/-- The stationary set of a pass (R259, R261, R264). -/
def Window.passSet (v : Window) (s : State) (core : Nat) (p : WPass) : StatSet :=
  let n := if v.kind == 1 then v.cIn else v.cOut
  let col (j : Nat) : List Elem := p.krows.map fun (t, c) =>
    let tap := tapIndex v.dims t
    if v.kind == 1 then v.weight s core (tap * v.cIn + j) v.cOut c
    else if isMX v.tf then v.weight s core (tap * v.cOut + j) v.cIn c
    else v.weight s core (tap * v.cIn + c) v.cOut j
  { fmt := v.tf, k := p.krows.length, n := n, cols := (List.range n).map col }

/-- The streaming vector of a region position: none where a tap of kind 1 is absent (R261, R264). -/
def Window.passVector (v : Window) (s : State) (core : Nat) (p : WPass) (pos : List Nat) : List (Option Elem) :=
  p.krows.map fun (t, c) =>
    if v.kind == 1 then (v.source pos t).map fun o => v.bufElem s core o c
    else match v.element pos t with
      | some e => some (v.bufElem s core e c)
      | none => some v.padElem

/-- A column's block result over the rows that have a product; +0, unstained, where none has (R121, R264, R265). Both formats bfloat16 run as one
ordinary bfloat16 pass: R122 and R125 want three split passes of it, and R237 gives split parts to PASS alone (DESIGN CHOICE, log 27). -/
def partialResult (q : Int) (sf tf : Nat) (as : List (Option Elem)) (bs : List Elem) : Rounded × Bool :=
  let ps := (List.zip as bs).filterMap fun (a, b) => a.map fun e => (e, b)
  columnResult 0 q sf tf (ps.map Prod.fst) (ps.map Prod.snd)

/-- The vectors of one pass through its set into consecutive rows (R261). -/
def State.windowPass (s : State) (x : Issue) (v : Window) (q : Int) (set : StatSet) (vs : List (List (Option Elem))) (row : Nat)
    (start : Bool) (index : Nat) : State :=
  let s := vs.zipIdx.foldl (fun s (a, i) =>
    s.addRow x.core x.step (row + i) v.mode start index (set.cols.map fun c => partialResult q v.sf v.tf a c)) s
  s.onCore x.core fun k => { k with active := some set, loading := none }

/-- The passes of kind 2 (R267): a block of 128 positions and a tap. -/
def Window.gradPasses (v : Window) : List (List (Nat × List Nat) × Nat × List Nat) :=
  let ps := v.region.zipIdx.map fun (p, i) => (i, p)
  (chunks 128 (ps.length / 128 + 1) ps).zipIdx.flatMap fun (b, i) => v.allTaps.map fun t => (b, i, t)

/-- The set of a kind 2 pass: dy of the block's positions. -/
def Window.gradSet (v : Window) (s : State) (core : Nat) (b : List (Nat × List Nat)) : StatSet :=
  { fmt := v.tf, k := b.length, n := v.cOut, cols := (List.range v.cOut).map fun j => b.map fun (m, _) => v.weight s core m v.cOut j }

/-- The vectors of a kind 2 pass: channel c of x at each position of the block for the tap. -/
def Window.gradVectors (v : Window) (s : State) (core : Nat) (b : List (Nat × List Nat)) (t : List Nat) : List (List (Option Elem)) :=
  (List.range v.cIn).map fun c => b.map fun (_, p) =>
    match v.element p t with
    | some e => some (v.bufElem s core e c)
    | none => some v.padElem

/-- The counts of the reads of weight rows, or of dy of kind 2, with their scales (R259, R503). -/
def State.noteWeights (s : State) (core : Nat) (v : Window) : State :=
  let (rows, n) := v.weightRows
  let s := (List.range rows).foldl (fun s r => s.noteRead (storeAddr core (v.weights + r * v.weightPitch)) (arrayBytes v.tf n)) s
  if isMX v.tf then s.noteRead (storeAddr core v.weightScales) (rows * n / 32) else s

/-- The counts of the reads of one buffer element's channels, with its scales (R259, R503). -/
def State.noteElement (s : State) (core : Nat) (v : Window) (p : List Nat) : State :=
  let s := s.noteRead (storeAddr core (v.base + v.offset p)) v.channelBytes
  if isMX v.sf then
    s.noteRead (storeAddr core (v.scaleBase + v.offset p / blockBytes v.sf)) (cdiv v.channelBytes (blockBytes v.sf))
  else s

/-- The counts of the reads of the descriptor, of the needed buffer elements, of the weights, and of the winner indices (R503): each
once. -/
def State.noteWindow (s : State) (x : Issue) (v : Window) : State :=
  let s := s.noteRead (storeAddr x.core (x.reg s 0)) 192
  let s := if v.kind < 3 then s.noteWeights x.core v else s
  let s := if v.kind = 5 then
      (product (v.dims.map fun d => (List.range d.bufCount).map fun i => d.bufOrigin + i)).foldl (fun s o =>
        s.noteRead (storeAddr x.core (v.weights + v.offset o)) (4 * v.cIn)) s
    else s
  if v.needs.isEmpty then s
  else (product (v.needs.map List.dedup)).foldl (fun s p => s.noteElement x.core v p) s

/-- WRUN (R252, R260–R268). An empty one issues the batching queue, as every pass issued directly does, and leaves the active and the loaded set as
they are: R268 takes the loaded set away when it completes, R252 has it write nothing, and it has no last pass (DESIGN CHOICE, log 27). -/
def applyWrun (x : Issue) (s : State) : State :=
  let s := s.issueBatch x.core
  let v := windowOf x s
  if v.isEmpty then s.raise x fEmptyWindow
  else
    let q := s.ledgerQ (x.reg s 2) x.step
    let base := x.reg s 1
    let s0 := s
    let s := s.noteWindow x v
    if v.kind == 2 then
      v.gradPasses.zipIdx.foldl (fun s ((b, i, t), n) =>
        s.windowPass x v q (v.gradSet s0 x.core b) (v.gradVectors s0 x.core b t) (v.row + tapIndex v.dims t * v.cIn)
          (v.start && i == 0) ((base + n) % 2 ^ 32)) s
    else
      v.passes.zipIdx.foldl (fun s (p, n) =>
        s.windowPass x v q (v.passSet s0 x.core p) (v.region.map (v.passVector s0 x.core p)) v.row (v.start && n == 0) ((base + n) % 2 ^ 32)) s

/-! ### WPOOL (R269–R273) -/

/-- A pooled value: binary32 code, stain, and whether a rounding on its way overflowed. -/
structure PVal where
  code : Nat
  stain : Bool
  overflow : Bool := false
  deriving DecidableEq, Repr

/-- The value of a tap at an output, channel c, widened to binary32 (R254, R269). -/
def Window.value (v : Window) (s : State) (core : Nat) (o j : List Nat) (c : Nat) : PVal :=
  let e := match v.element o j with
    | some p => v.bufElem s core p c
    | none => v.padElem
  ⟨widen v.sf e.code, e.stain, false⟩

/-- Sum of two pooled values by ADD. -/
def PVal.add (a b : PVal) : PVal := let r := addF32 a.code b.code; ⟨r.code, a.stain || b.stain, a.overflow || b.overflow || r.overflow⟩

/-- DIV by a count as a binary32 operand: a count above 2²⁴ is rounded to nearest even on the way (R270 does not say how a count
becomes an operand of DIV; the model's choice, log 27). -/
def PVal.div (a : PVal) (n : Nat) : PVal := let r := divF32 a.code (natF32 n); ⟨r.code, a.stain, a.overflow || r.overflow⟩

/-- Contributions added in order; +0, unstained, of none (R272). -/
def PVal.sum : List PVal → PVal
  | [] => ⟨0, false, false⟩
  | a :: rest => rest.foldl PVal.add a

/-- Max-pool (R269): the value and the winner's tap index; stained where any value read is. A NaN winner is delivered as the
canonical NaN with sign 0, as an operation's result is under R189, whatever sign R88 keeps on widening (the model's choice, log 27). -/
def Window.maxPool (v : Window) (s : State) (core : Nat) (o : List Nat) (c : Nat) : PVal × Nat :=
  let vals := v.allTaps.map fun j => v.value s core o j c
  match vals with
  | [] => (⟨0, false, false⟩, 0)
  | a :: rest =>
    let (best, w) := rest.zipIdx.foldl (fun (b, w) (x, i) => if choosesRight 4 b.code x.code then (x, i + 1) else (b, w)) (a, 0)
    (⟨(toF32 (f32 best.code)).code, vals.any PVal.stain, false⟩, w)

/-- Taps that count at an output (R270). -/
def Window.counted (v : Window) (o : List Nat) : List (List Nat) := v.allTaps.filter fun j => !v.divisor || v.inImage o j

/-- Average-pool (R270). -/
def Window.avgPool (v : Window) (s : State) (core : Nat) (o : List Nat) (c : Nat) : PVal :=
  let js := v.counted o
  if js.isEmpty then ⟨0, false, false⟩ else (PVal.sum (js.map fun j => v.value s core o j c)).div js.length

/-- The winner index of a buffer output, channel c (R271): the index buffer has the origins and the pitches of the dy buffer, since
R259 gives it 4 bytes a channel and the descriptor holds no others (the model's choice, log 27). -/
def Window.winner (v : Window) (s : State) (core : Nat) (o : List Nat) (c : Nat) : Nat :=
  s.num (storeAddr core (v.weights + v.offset o + 4 * c)) 4

/-- dy of a buffer output, channel c. -/
def Window.dy (v : Window) (s : State) (core : Nat) (o : List Nat) (c : Nat) : PVal :=
  let r := numOf (s.load (storeAddr core (v.base + v.offset o + 4 * c)) 4)
  ⟨r.1, r.2, false⟩

/-- The tap of an index (R250). -/
def tapOf (dims : List WDim) (n : Nat) : List Nat :=
  (dims.reverse.foldl (fun (acc, n) d => (n % d.k :: acc, n / d.k)) (([] : List Nat), n)).1

/-- Buffer outputs in ascending position. -/
def Window.buffer (v : Window) : List (List Nat) := product (v.dims.map fun d => (List.range d.bufCount).map fun i => d.bufOrigin + i)

/-- Max-pool gradient of an input position (R271). -/
def Window.maxGrad (v : Window) (s : State) (core : Nat) (i : List Nat) (c : Nat) : PVal :=
  PVal.sum (v.buffer.filterMap fun o =>
    let w := v.winner s core o c
    if w < v.taps ∧ v.element o (tapOf v.dims w) = some i then some (v.dy s core o c) else none)

/-- Average-pool gradient of an input position (R272): outputs ascending, then taps. -/
def Window.avgGrad (v : Window) (s : State) (core : Nat) (i : List Nat) (c : Nat) : PVal :=
  PVal.sum (v.buffer.flatMap fun o =>
    let js := v.counted o
    (js.filter fun j => v.element o j == some i).map fun _ => (v.dy s core o c).div js.length)

/-- The result of a region position, channel c, by kind. -/
def Window.pooled (v : Window) (s : State) (core : Nat) (p : List Nat) (c : Nat) : PVal :=
  match v.kind with
  | 3 => (v.maxPool s core p c).1
  | 4 => v.avgPool s core p c
  | 5 => v.maxGrad s core p c
  | _ => v.avgGrad s core p c

/-- The flags of a pooled lane (R192, R273). -/
def PVal.flags (p : PVal) : Nat :=
  if p.stain then 0 else (if nonfiniteF32 p.code then fNonfinite else 0) ||| (if p.overflow then fOverflow else 0)

/-- Whether an index word of the buffer routes nowhere for its value (R271). -/
def Window.strayIndex (v : Window) (s : State) (core : Nat) : Bool :=
  v.kind == 5 && v.buffer.any fun o => (List.range v.cIn).any fun c => decide (v.taps ≤ v.winner s core o c)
+++
- **TASK REQUIREMENTS**: Scan the records above for the lines holding "v.passes.zipIdx.foldl (fun s (p, n) =>" and "let (best, w)". Transcribe those two and every line between them word for word, and no others.

- **RESPONSE BOX**:
      v.passes.zipIdx.foldl (fun s (p, n) =>
        s.windowPass x v q (v.passSet s0 x.core p) (v.region.map (v.passVector s0 x.core p)) v.row (v.start && n == 0) ((base + n) % 2 ^ 32)) s

/-! ### WPOOL (R269–R273) -/

/-- A pooled value: binary32 code, stain, and whether a rounding on its way overflowed. -/
structure PVal where
  code : Nat
  stain : Bool
  overflow : Bool := false
  deriving DecidableEq, Repr

/-- The value of a tap at an output, channel c, widened to binary32 (R254, R269). -/
def Window.value (v : Window) (s : State) (core : Nat) (o j : List Nat) (c : Nat) : PVal :=
  let e := match v.element o j with
    | some p => v.bufElem s core p c
    | none => v.padElem
  ⟨widen v.sf e.code, e.stain, false⟩

/-- Sum of two pooled values by ADD. -/
def PVal.add (a b : PVal) : PVal := let r := addF32 a.code b.code; ⟨r.code, a.stain || b.stain, a.overflow || b.overflow || r.overflow⟩

/-- DIV by a count as a binary32 operand: a count above 2²⁴ is rounded to nearest even on the way (R270 does not say how a count
becomes an operand of DIV; the model's choice, log 27). -/
def PVal.div (a : PVal) (n : Nat) : PVal := let r := divF32 a.code (natF32 n); ⟨r.code, a.stain, a.overflow || r.overflow⟩

/-- Contributions added in order; +0, unstained, of none (R272). -/
def PVal.sum : List PVal → PVal
  | [] => ⟨0, false, false⟩
  | a :: rest => rest.foldl PVal.add a

/-- Max-pool (R269): the value and the winner's tap index; stained where any value read is. A NaN winner is delivered as the
canonical NaN with sign 0, as an operation's result is under R189, whatever sign R88 keeps on widening (the model's choice, log 27). -/
def Window.maxPool (v : Window) (s : State) (core : Nat) (o : List Nat) (c : Nat) : PVal × Nat :=
  let vals := v.allTaps.map fun j => v.value s core o j c
  match vals with
  | [] => (⟨0, false, false⟩, 0)
  | a :: rest =>
    let (best, w) := rest.zipIdx.foldl (fun (b, w) (x, i) => if choosesRight 4 b.code x.code then (x, i + 1) else (b, w)) (a, 0)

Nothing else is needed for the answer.